Fédération des Sociétés des Anciens de la Légion étrangère (FSALE)
- Formation: December 3 1912 First formation in 1898 (official)
- Legal status: Law of 1901
- Purpose: Federation of Associations of Veteran Legionnaires
- Location: Paris, France;
- Region served: worldwide
- Membership: 12,000 (2010)
- President: Général Gausserès
- Key people: Général Commandant Rollet
- Affiliations: 195 associations
- Budget: Endowments Donations, Contributions, Legionnaires
- Website: FSALE Language Available French English German Portuguese Spanish
- Formerly called: La Légion (1898) L'Union des Sociétés d'Anciens Légionnaires (L'USAL) (1931)

= Foreign Legion Veteran Societies Federation =

The Foreign Legion Veteran Societies Federation (Fédération des sociétés des Anciens de la Légion étrangère, FSALE) is an association of the association law type of 1901 (Association loi de 1901) federating different representations of veteran Legionnaires (Anciens Légionnaires) across the world.

== History ==

If the associations regrouping veteran Legionnaires (Anciens Légionnaires) rapidly saw daylight throughout the course of the history of this institution, it was in 1912 where the ancestor of the FSALE was created.

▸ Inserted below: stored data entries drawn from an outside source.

/-! ## Decoding what was encoded -/

/-- The class nibble of the encoding selects the decoder's branch, and the fields of the format are the operands. -/
theorem decodeWord_encode (i : Instr) : decodeWord (encode i) = .ok i := by
  cases i
  case cls | ret => rfl
  case jp | call | ldIndex | jpV0 => simp only [encode, decodeWord, fieldClass_formatAddr, fieldNNN_formatAddr]; rfl
  case seReg | sneReg | ldReg | orReg | andReg | xorReg | addReg | subReg | shr | subn | shl | drw =>
    simp only [encode, decodeWord, decodeClass8, fieldClass_formatRr, fieldX_formatRr, fieldY_formatRr, fieldN_formatRr]
    rfl
  all_goals
    simp only [encode, decodeWord, decodeClassE, decodeClassF, fieldClass_formatRimm, fieldX_formatRimm,
      fieldNN_formatRimm]
    rfl

/-- Settles O1: each format gives back its fields, and its class and sub-selector select the instruction. -/
theorem decodeOfEncode : Obligations.DecodeOfEncode := decodeWord_encode

/-- Settles O2: the converse, proved where the illegal words are. -/
theorem encodeOfDecode : Obligations.EncodeOfDecode := fun _ _ => encode_of_decodeWord

/-! ## The two bytes of a word -/

/-- R62, R90: a word is its high byte and its low byte. -/
theorem opcodeOfBytes_extractLsb' (op : Word16) : opcodeOfBytes (op.extractLsb' 8 8) (op.extractLsb' 0 8) = op := by
  apply BitVec.eq_of_toNat_eq
  simp only [toNat_opcodeOfBytes, BitVec.extractLsb'_toNat, Nat.shiftRight_eq_div_pow]
  have := op.isLt
  omega

/-- Settles O3: the two bytes make the encoding, which decodes to the instruction. -/
theorem decodeOfEncodedBytes : Obligations.DecodeOfEncodedBytes := by
  intro i rest
  simp only [encodeBytes, List.cons_append, List.nil_append, decodeBytes, opcodeOfBytes_extractLsb', decodeWord_encode]

/-! ## The rows of the opcode map -/

/-- Two rows conflict when, on the bits both masks keep, their matches differ. -/
def Row.Conflicts (r r' : Row) : Prop := r.bits &&& r'.mask ≠ r'.bits &&& r.mask

theorem Row.not_selects_of_conflicts {r r' : Row} (h : r.Conflicts r') (op : Word16) :
    ¬ (r.selects op = true ∧ r'.selects op = true) := by
  rintro ⟨hr, hr'⟩
  have e : op &&& r.mask = r.bits := eq_of_beq hr
  have e' : op &&& r'.mask = r'.bits := eq_of_beq hr'
  apply h
  rw [← e, ← e', BitVec.and_assoc, BitVec.and_assoc, BitVec.and_comm r.mask]

theorem opcodeMap_pairwise_conflicts : opcodeMap.Pairwise Row.Conflicts := by
  unfold Row.Conflicts
  decide

theorem eq_of_selects_of_selects {r r' : Row} (hr : r ∈ opcodeMap) (hr' : r' ∈ opcodeMap) {op : Word16}
    (h : r.selects op = true) (h' : r'.selects op = true) : r = r' := by
  have : Std.Symm Row.Conflicts := ⟨fun _ _ => Ne.symm⟩
  by_contra hne
  exact Row.not_selects_of_conflicts (opcodeMap_pairwise_conflicts.forall hr hr' hne) op ⟨h, h'⟩

theorem row_mem_opcodeMap (i : Instr) : i.row ∈ opcodeMap := (encodeRow_statement i).1

/-- The row of the instruction a word decodes to selects the word. -/
theorem row_selects_of_decodeWord {op : Word16} {i : Instr} (h : decodeWord op = .ok i) : i.row.selects op = true := by
  have hsel : i.row.selects (encode i) = true := (encodeRow_statement i).2
  rwa [encode_of_decodeWord h] at hsel

/-- Settles O4: a word some row selects decodes, the row of what it decodes to selects it too, and no two rows do. -/
theorem opcodeMapSelectsDecoding : Obligations.OpcodeMapSelectsDecoding := by
  refine ⟨fun op r hr => ⟨fun hsel => ?_, ?_⟩, opcodeMap_pairwise_conflicts.imp Row.not_selects_of_conflicts, rfl⟩
  · obtain ⟨i, -, hi⟩ := List.mem_map.1 hr
    obtain ⟨j, hj⟩ := decodeWord_of_row_selects (hi ▸ hsel)
    exact ⟨j, hj, eq_of_selects_of_selects (row_mem_opcodeMap j) hr (row_selects_of_decodeWord hj) hsel⟩
  · rintro ⟨i, hi, rfl⟩
    exact row_selects_of_decodeWord hi

/-! ## The illegal words by class -/

section Classes

variable {op : Word16} {e : DecodeError}

/-- One test of a sub-selector: an error is the error of what follows the test. -/
theorem ite_ok_eq_error_iff {p : Prop} [Decidable p] {i : Instr} {r : Except DecodeError Instr} :
    (if p then .ok i else r) = .error e ↔ ¬ p ∧ r = .error e := by
  split <;> simp [*]

theorem decodeClass0_eq_error_iff :
    decodeClass0 op = .error e ↔ op ≠ 0x00E0 ∧ op ≠ 0x00EE ∧ .unknownOpcode op = e := by
  simp only [decodeClass0, ite_ok_eq_error_iff, Except.error.injEq, ne_eq]

theorem decodeClass8_eq_error_iff :
    decodeClass8 op = .error e ↔
      fieldN op ∈ ([0x8, 0x9, 0xA, 0xB, 0xC, 0xD, 0xF] : List Nibble) ∧ .unknownOpcode op = e := by
  unfold decodeClass8
  generalize fieldN op = n
  obtain ⟨n⟩ := n
  fin_cases n
  all_goals simp

theorem decodeClassE_eq_error_iff :
    decodeClassE op = .error e ↔ fieldNN op ∉ ([0x9E, 0xA1] : List Byte) ∧ .unknownOpcode op = e := by
  simp [decodeClassE, ite_ok_eq_error_iff, and_assoc]

theorem decodeClassF_eq_error_iff :
    decodeClassF op = .error e ↔
      fieldNN op ∉ ([0x07, 0x0A, 0x15, 0x18, 0x1E, 0x29, 0x33, 0x55, 0x65] : List Byte) ∧ .unknownOpcode op = e := by
  simp [decodeClassF, ite_ok_eq_error_iff, and_assoc]

/-- The decoder refuses exactly the words R96 lists, naming the word: of the 16 classes, six refuse words, each by its own
sub-selector. -/
theorem decodeWord_eq_error_iff : decodeWord op = .error e ↔ IllegalByClass op ∧ .unknownOpcode op = e := by
  unfold IllegalByClass decodeWord
  generalize fieldClass op = c
  obtain ⟨c⟩ := c
  fin_cases c
  all_goals simp [decodeClass0_eq_error_iff, decodeClass8_eq_error_iff, decodeClassE_eq_error_iff,
    decodeClassF_eq_error_iff, ite_ok_eq_error_iff, and_assoc]

end Classes

/-- Settles O5: the decoder refuses exactly the words R96 lists, and the words it refuses are those no row selects. -/
theorem illegalWordsByClass : Obligations.IllegalWordsByClass := by
  intro op
  constructor
  · rw [decodeWord_eq_error_iff, and_iff_left rfl]
  · rw [legalWord_eq_false_iff]
    simp only [decodeWord_eq_error_iff, exists_and_left, exists_eq', and_true]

The first President was Jacques-Emile Maurer, President of the first friendly veteran legionnaires association, (Première Amicale d'Anciens Legionnaires), La Légion, created in 1898.

Due to World War I, the veteran association ceased its activities in 1914. In 1920, a new re-launching tentative was initiated, led by Braunschweig, former secretary general, however the regrouping initiative was not made possible due to the insufficient number of associations available to be federated.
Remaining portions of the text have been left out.